* _Instructions for the task_
Answer with a number only: how many lines of the entries below contain the word "thresholds"?
[Opening Data extract section]
-- ==== Sys2Proof/Certificates/Slice0/Obligations.lean ====
section
/-!
DEFINITION. The statements for the provers. A statement about a command gives, under hypotheses on the state and the
operands alone, the next state the command answers: what it writes, and that it writes nothing else (the frame is the
equation that rebuilds the next state from the old one and the fields it may write).
-/

open Sys2Proof Sys2Proof.Machine

/-- A step takes the command at the front of the queue and is its meaning on the state with the queue's rest; on an
empty queue one nanosecond passes (the model's choice: log entry 2): it is loss time where R378 counts it, the acknowledgements of
event crossings return and only counted objects they carry change (R410), every 16th nanosecond is a flit slot of the links, and
nothing else changes. -/
def Obligations.StepRunsTheFrontCommand : Prop :=
  (∀ (c : Instr) (rest : List Instr) (s : State), step { s with pending := c :: rest } = exec c { s with pending := rest })
  ∧ (∀ (c : Instr) (rest : List Instr) (s : State), s.pending = c :: rest → step s = exec c { s with pending := rest })
  ∧ (∀ s : State, s.pending = [] → ∃ t, step s = .next t
      ∧ t = { s with now := s.now + 1, lossNs := s.lossNs + boolNat (losing s), wires := t.wires, dic := t.dic, links := t.links
                     out := t.out }
      ∧ SameObjs s t (s.wires.flatMap (fun e => e.2.counts.map Prod.fst))
      ∧ (s.wires = [] → t.dic = s.dic ∧ t.wires = [])
      ∧ ((s.now + 1) % 16 ≠ 0 → t.links = s.links ∧ t.out = s.out))

/-- No command that names existing parts stops: every well-formed command answers a next state in every state, none is ever
refused, and a command stops only where it names a part that the module does not have; there it does, as is said for each kind
of part. -/
def Obligations.WellFormedCommandAnswersNextState : Prop :=
  (∀ (c : Instr) (s : State), c.wf = true → ∃ t, exec c s = .next t)
  ∧ (∀ (c : Instr) (s : State), (∃ t, exec c s = .next t) ∨ (c.wf = false ∧ exec c s = .fault .noSuchPart))
  ∧ (∀ (n : Nat) (s : State),
    (96 ≤ n → exec (.bundleRetire n) s = .fault .noSuchPart)
    ∧ (64 ≤ n → exec (.bankHandoff n) s = .fault .noSuchPart ∧ exec (.vectorDescriptorComplete n) s = .fault .noSuchPart
      ∧ exec (.katRun n none) s = .fault .noSuchPart ∧ exec (.spillCopyDone n) s = .fault .noSuchPart
      ∧ exec (.channelFailure n) s = .fault .noSuchPart ∧ exec (.linkRemove n) s = .fault .noSuchPart)
    ∧ (72 ≤ n → exec (.streamStart n) s = .fault .noSuchPart) ∧ (8 ≤ n → exec (.coreRestartDone n) s = .fault .noSuchPart
      ∧ exec (.converterFault n) s = .fault .noSuchPart ∧ exec (.amberEnter n) s = .fault .noSuchPart)
    ∧ (32 ≤ n → exec (.rotorStep n) s = .fault .noSuchPart) ∧ (1088 ≤ n → exec (.ringLockLoss n) s = .fault .noSuchPart)
    ∧ (88 ≤ n → exec (.sensorReading n 0 0) s = .fault .noSuchPart))

/-- First in, first out: a command leaves the waiting commands as they are and takes no time, so a step that has a
command to run ends with exactly the rest of the queue and at the same moment. -/
def Obligations.CommandsLeaveQueueAndClock : Prop :=
  (∀ (c : Instr) (s t : State), exec c s = .next t → t.pending = s.pending ∧ t.now = s.now)
  ∧ (∀ (c : Instr) (rest : List Instr) (s t : State), s.pending = c :: rest → step s = .next t →
      t.pending = rest ∧ t.now = s.now)

/-- Every step keeps the canonical form of LPDDR and of the tile store: addresses strictly rising, and no byte listed
that an unlisted address reads as. -/
def Obligations.StepKeepsMemoryCanonical : Prop :=
  ∀ s t : State, MemOk s → step s = .next t → MemOk t

/-- What reset leaves (R401: a start has yet to begin): nothing waiting, no power, memory in canonical form with nothing
listed, no queue launched, no link bound, every synchronisation object 0, and objects of every table at the table's
default. That an object the tables give no default reads 0 is the model's choice (log entry 4). -/
def Obligations.ResetStateValues : Prop :=
  MemOk State.reset ∧ PartsOk State.reset ∧ State.reset.pending = [] ∧ State.reset.power.on = false ∧ State.reset.queues = []
  ∧ State.reset.lpddr = [] ∧ State.reset.tile = [] ∧ (∀ l ∈ State.reset.links, l.bound = false)
  ∧ (∀ o, syncGet State.reset o = 0) ∧ (∀ k, objGet State.reset k = objDefault k)
  ∧ objGet State.reset Obj.moduleState = 0 ∧ objGet State.reset Obj.startupStep = 0
  ∧ objGet State.reset Obj.bridgeState = 3 ∧ objGet State.reset Obj.memState = 3
  ∧ (∀ ch, ch < 64 → objGet State.reset (Obj.memChannelState + ch) = 5)
  ∧ (∀ k, k < 64 → objGet State.reset (Obj.linkState + k) = 4)
  ∧ objGet State.reset Obj.thermalRedC = 100 ∧ objGet State.reset Obj.powerCapW = 2250
  ∧ objGet State.reset Obj.spillAreaMiB = 64 ∧ objGet State.reset Obj.deadlockWatchUs = 200
  ∧ objGet State.reset Obj.rotorStepUs = 2940 ∧ objGet State.reset Obj.routeBankState = 2
  ∧ objGet State.reset Obj.replayLifetimeUs = 4000 ∧ objGet State.reset Obj.collWatchdogMs = 2000
  ∧ objGet State.reset Obj.lifecycleWritesLeft = 9 ∧ objGet State.reset Obj.timeSource = 1
  ∧ objGet State.reset Obj.coreWatchdogMs = 5 ∧ objGet State.reset (Obj.coreWatchdogMs + 3) = 100

/-- BRIDGE_FLIT_RECEIVE of a flit that is due on a working bundle (R11, R14, R23): a flit that fails its CRC is not delivered
but waits on its bundle with its failures counted, and each send after the first, up to 16, counts as a retry; a line of the
memory group that passes is written once to its line of LPDDR or of the tile store, with its poison bit as it came; a packet
of the router group that passes leaves the bridge's buffer once, for the ejection port of the half it goes to or, on its way
to another chip, for the link that was chosen for it, and is routed again if that link carries it no more. A flit that is not
due changes nothing. In each case nothing else changes. BUNDLE_RETIRE once one flit has failed all 16 retries on a bundle,
above the thresholds of R24 (R23): the bundle's bit is set in its map, its group loses one bundle, BridgeState is 1, the
retirement is journalled with the bundle number and raises ALERT_N, and the bundle's flits wait on a working bundle of its
group, none lost (which one is the model's choice: log entry 11). Before that the command changes nothing. Below the
thresholds while the module is Ready the bridge fails (R25): every engine is empty, no layer or collective is active, and
ModuleState is 2. PILOT_LINK_FAILURE and PILOT_TRAIN_RETRY (R406): a trained pilot link that fails gives PilotState 2, a
journal entry and ALERT_N, and an untrained one changes nothing; a retry that trains before step 5 gives PilotState 1. -/
def Obligations.BridgeFlitsBundlesAndPilotLink : Prop :=
  (∀ (b : Nat) (f : BridgeFlit) (s : State), b < 96 → bundleWorks s b = true → flitDue s b f = true →
    ∃ t, exec (.bridgeFlitReceive b f false) s = .next t
      ∧ t = { s with dic := t.dic
                     bridge := { s.bridge with waiting := s.bridge.waiting.filter (fun (x : BridgeWait) => !(x.bundle == b && x.flit == f))
                                   ++ [{ bundle := b, flit := f, fails := flitFails s b f + 1 }] } }
      ∧ (flitFails s b f < 16 → Counted s t Obj.bridgeRetries 1) ∧ (16 ≤ flitFails s b f → t.dic = s.dic)
      ∧ SameObjs s t [Obj.bridgeRetries])
  ∧ (∀ (b a : Nat) (d : LineData) (s : State), b < 64 → bundleWorks s b = true → d.bytes.length = 64 →
    regionOf s (a / 64 * 64) = .lpddr →
    ∃ t, exec (.bridgeFlitReceive b (.line a d) true) s = .next t
      ∧ t = { s with dic := t.dic, lpddr := t.lpddr, lpddrPoison := t.lpddrPoison, lpddrBad := t.lpddrBad, chans := t.chans
                     bridge := { s.bridge with
                       waiting := s.bridge.waiting.filter (fun (x : BridgeWait) => !(x.bundle == b && x.flit == .line a d)) } }
      ∧ (∀ i, i < 64 → memRead t.lpddr (a / 64 * 64 + i) = d.bytes.getD i 0) ∧ SameBytesBut s.lpddr t.lpddr (a / 64 * 64) 64
      ∧ nsHas t.lpddrPoison (a / 64) = d.poison ∧ nsHas t.lpddrBad (a / 64) = false
      ∧ (∀ l, l ≠ a / 64 → nsHas t.lpddrPoison l = nsHas s.lpddrPoison l ∧ nsHas t.lpddrBad l = nsHas s.lpddrBad l)
      ∧ SameObjs s t [Obj.memDimStalledRequests])
  ∧ (∀ (b a : Nat) (d : LineData) (s : State), b < 64 → bundleWorks s b = true → d.bytes.length = 64 →
    regionOf s (a / 64 * 64) = .tile →
    ∃ t, exec (.bridgeFlitReceive b (.line a d) true) s = .next t
      ∧ t = { s with tile := t.tile, tilePoison := t.tilePoison
                     bridge := { s.bridge with
                       waiting := s.bridge.waiting.filter (fun (x : BridgeWait) => !(x.bundle == b && x.flit == .line a d)) } }
      ∧ (∀ i, i < 64 → memRead t.tile (a / 64 * 64 - tileBase + i) = d.bytes.getD i 0)
      ∧ SameBytesBut s.tile t.tile (a / 64 * 64 - tileBase) 64 ∧ nsHas t.tilePoison (tileLine (a / 64 * 64)) = d.poison
      ∧ (∀ l, l ≠ tileLine (a / 64 * 64) → nsHas t.tilePoison l = nsHas s.tilePoison l))
  ∧ (∀ (b : Nat) (p : Packet) (x : Crossing) (s : State), 64 ≤ b → b < 96 → bundleWorks s b = true →
    crossingOf s p none = some x →
    ∃ t, exec (.bridgeFlitReceive b (.packet p none) true) s = .next t
      ∧ t = { s with routerW := t.routerW, routerE := t.routerE
                     bridge := { s.bridge with
                       waiting := s.bridge.waiting.filter (fun (y : BridgeWait) => !(y.bundle == b && y.flit == .packet p none))
                       crossing := s.bridge.crossing.erase x } }
      ∧ routerOf t x.to_ = { routerOf s x.to_ with ejected := (routerOf s x.to_).ejected ++ [p] }
      ∧ routerOf t (otherHalf x.to_) = routerOf s (otherHalf x.to_))
  ∧ (∀ (b k : Nat) (p : Packet) (x : Crossing) (s u : State), 64 ≤ b → b < 96 → bundleWorks s b = true →
    crossingOf s p (some k) = some x →
    u = { s with bridge := { s.bridge with
            waiting := s.bridge.waiting.filter (fun (y : BridgeWait) => !(y.bundle == b && y.flit == .packet p (some k)))
            crossing := s.bridge.crossing.erase x } } →
    ((linkOf s k).bound = true → linkState s k ≤ (if p.vc = 0 then 2 else 1) →
      exec (.bridgeFlitReceive b (.packet p (some k)) true) s = .next (linkSend u k p))
    ∧ ((linkOf s k).bound = false ∨ (if p.vc = 0 then 2 else 1) < linkState s k →
      exec (.bridgeFlitReceive b (.packet p (some k)) true) s = .next (reinject u (linkHalf s k) k [(s.now, p)])))
  ∧ (∀ (b : Nat) (f : BridgeFlit) (ok : Bool) (s : State), b < 96 → bundleWorks s b = false ∨ flitDue s b f = false →
    exec (.bridgeFlitReceive b f ok) s = .next s)
  ∧ (∀ (b : Nat) (s : State), b < 64 → bundleWorks s b = true → retireDue s b = true →
    49 ≤ objGet s Obj.bridgeMemBundles → 24 ≤ objGet s Obj.bridgeRouterBundles →
    ∃ t, exec (.bundleRetire b) s = .next t
      ∧ t = { s with dic := t.dic, bridge := { s.bridge with waiting := t.bridge.waiting }, obs := t.obs }
      ∧ objGet t Obj.bridgeRetiredMap = setNatBit b (objGet s Obj.bridgeRetiredMap)
      ∧ objGet t Obj.bridgeMemBundles = objGet s Obj.bridgeMemBundles - 1 ∧ objGet t Obj.bridgeState = 1
      ∧ Counted s t Obj.alertPending 1 ∧ t.bridge.waiting.map BridgeWait.flit = s.bridge.waiting.map BridgeWait.flit
      ∧ SameObjs s t ([Obj.bridgeRetiredMap, Obj.bridgeMemBundles, Obj.bridgeState] ++ alertObjs)
      ∧ Logged s t .bundleRetired [b] true)
  ∧ (∀ (b : Nat) (s : State), 64 ≤ b → b < 96 → bundleWorks s b = true → retireDue s b = true →
    48 ≤ objGet s Obj.bridgeMemBundles → 25 ≤ objGet s Obj.bridgeRouterBundles →
    ∃ t, exec (.bundleRetire b) s = .next t
      ∧ t = { s with dic := t.dic, bridge := { s.bridge with waiting := t.bridge.waiting }, obs := t.obs }
      ∧ objGet t Obj.bridgeRetiredMapHigh = setNatBit (b - 64) (objGet s Obj.bridgeRetiredMapHigh)
      ∧ objGet t Obj.bridgeRouterBundles = objGet s Obj.bridgeRouterBundles - 1 ∧ objGet t Obj.bridgeState = 1
      ∧ Counted s t Obj.alertPending 1 ∧ t.bridge.waiting.map BridgeWait.flit = s.bridge.waiting.map BridgeWait.flit
      ∧ SameObjs s t ([Obj.bridgeRetiredMapHigh, Obj.bridgeRouterBundles, Obj.bridgeState] ++ alertObjs)
      ∧ Logged s t .bundleRetired [b] true)
  ∧ (∀ (b m : Nat) (s t : State), b < 96 → retireDue s b = true → bundleWorks s b = true → m ∈ groupMates b → m ≠ b →
    bundleWorks s m = true → exec (.bundleRetire b) s = .next t → t.bridge.waiting.all (fun (x : BridgeWait) => x.bundle != b) = true)
  ∧ (∀ (b : Nat) (s : State), b < 96 → bundleWorks s b = false ∨ retireDue s b = false → exec (.bundleRetire b) s = .next s)
  ∧ (∀ (b : Nat) (s : State), objGet s Obj.moduleState = 1 → bundleWorks s b = true → retireDue s b = true →
    (b < 64 ∧ objGet s Obj.bridgeMemBundles ≤ 48) ∨ (64 ≤ b ∧ b < 96 ∧ objGet s Obj.bridgeRouterBundles ≤ 24) →
    ∃ t, exec (.bundleRetire b) s = .next t ∧ objGet t Obj.moduleState = 2 ∧ (∀ g ∈ t.engines, g.ctx = [])
      ∧ (∀ a ∈ t.arrays, a.run = none ∧ a.fifo = []) ∧ t.layers = [] ∧ t.colls = [] ∧ t.waitClaims = []
      ∧ t.bridge.crossing = [] ∧ t.bridge.waiting = [] ∧ t.mgmt = s.mgmt ∧ t.power = s.power ∧ t.sync = s.sync)
  ∧ (∀ (b : Nat) (s : State), objGet s Obj.moduleState ≠ 1 → bundleWorks s b = true → retireDue s b = true →
    (b < 64 ∧ objGet s Obj.bridgeMemBundles ≤ 48) ∨ (64 ≤ b ∧ b < 96 ∧ objGet s Obj.bridgeRouterBundles ≤ 24) →
    ∃ t, exec (.bundleRetire b) s = .next t
      ∧ t = { s with dic := t.dic, bridge := { s.bridge with waiting := t.bridge.waiting }, obs := t.obs }
      ∧ objGet t Obj.bridgeState = 2 ∧ objGet t Obj.moduleState = objGet s Obj.moduleState)
  ∧ (∀ s : State, objGet s Obj.pilotState = 1 →
    ∃ t, exec .pilotLinkFailure s = .next t ∧ t = { s with dic := t.dic, obs := t.obs } ∧ objGet t Obj.pilotState = 2
      ∧ Counted s t Obj.alertPending 1 ∧ SameObjs s t (Obj.pilotState :: alertObjs) ∧ Logged s t .pilotFailed [] true)
  ∧ (∀ s : State, objGet s Obj.pilotState ≠ 1 → exec .pilotLinkFailure s = .next s)
  ∧ (∀ s : State, s.seqs.running = true → objGet s Obj.pilotState = 0 → 2 ≤ s.seqs.startStep → s.seqs.startStep < 5 →
    (∃ t, exec (.pilotTrainRetry true) s = .next t ∧ t = { s with dic := t.dic } ∧ objGet t Obj.pilotState = 1
      ∧ SameObjs s t [Obj.pilotState])
    ∧ exec (.pilotTrainRetry false) s = .next s)
  ∧ (∀ (b : Bool) (s : State), s.seqs.running = false ∨ objGet s Obj.pilotState ≠ 0 ∨ s.seqs.startStep < 2 ∨ 5 ≤ s.seqs.startStep →
    exec (.pilotTrainRetry b) s = .next s)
[Closing Data extract section]
* _Response below_
2